The PI3K/AKT pathway activation is an early event in HNSCC and an independent marker of poor outcome that seems to be involved in resistance to cetuximab. BKM120 is an oral, pan-Class I PI3K inhibitor that inhibits tumor growth in HNSCC xenografts.

Methods

This Phase II evaluates the clinical benefit of BKM120 (100mg/d, po) in 2 parallel cohorts of HNSCC pts with or without mutation in PI3KCA. Eligible pts progressed after platin and cetuximab or anti-EGFR therapy, and had documented PIK3CA status (exons 9 and 20). The primary endpoint was 2-month Disease Control Rate (DCR2m) as per RECIST 1.1. Secondary endpoints were ORR, PFS, OS, and safety. Blood and tumor samples were obtained for pharmacodynamics (PD). Imaging data were centrally reviewed. Considering that BKM120 would be uninteresting if DCR2m ≤ 10% and promising if ≥ 30% and using Simon's optimal two-stage design (α: 5% unilateral, power: 90%), 7 successes/35 evaluable pts were required for each cohort. Only results of the cohort without PI3KCA mutation are presented. .

Results

36 HNSCC pts without PI3KCA mutation (median age: 58.6 yrs) received at least one dose of BKM120. They were heavily pretreated (33% with at least 3 previous lines).
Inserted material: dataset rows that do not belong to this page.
-- ==== Sys2Proof/Machine/RowsCommit.lean ====
section
/-!
DEFINITION. Commit rows: the staged set (R402, R404). One meaning per constructor.
-/

namespace Sys2Proof.Machine

/-- COMMIT (R402). -/
def execCommitCmd (s : State) : Host.Outcome State Fault Refusal :=
  s.run (fun d => d.hostedEarly (fun d => d.commitGo))

/-- COMMIT_RESOLUTION (R404). -/
def execCommitResolution (s : State) : Host.Outcome State Fault Refusal :=
  s.run (fun d => d.commitResolve)

end Sys2Proof.Machine
end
Median treatment duration was 8 wks [min-max: 4 d-55.9 wks]. At the end of 2nd Simon's Stage, the DCR2m was 38.9% (14/36pts). No OR was observed. The most common related AE (>25%) included hyperglycemia, asthenia, anxiety, depression, lymphopenia, anemia, leucocyte increase, hematocrit decrease, nausea and diarrhea. 20 pts (55.6%) presented at least one related AE ≥ Grade 3 (>5%: hyperglycemia, lymphopenia, asthenia, Na or K decrease) and 10 pts (27.8%) prematurely discontinued BKM120 due to an AE. 11pts (30.6%) experienced a related SAE including 3 SUSARs (1 fatal hyperglycemic coma, 1 death of uncertain relationship, 1 severe dehydration). PFS, OS and PD data will be presented at the meeting. Cohort with PI3KCA mutation is ongoing (n = 17).

Conclusions

BKM120 deserves further investigation in relapsing HNSCC pts without PI3KCA mutation, nevertheless with close monitoring of metabolic tolerance.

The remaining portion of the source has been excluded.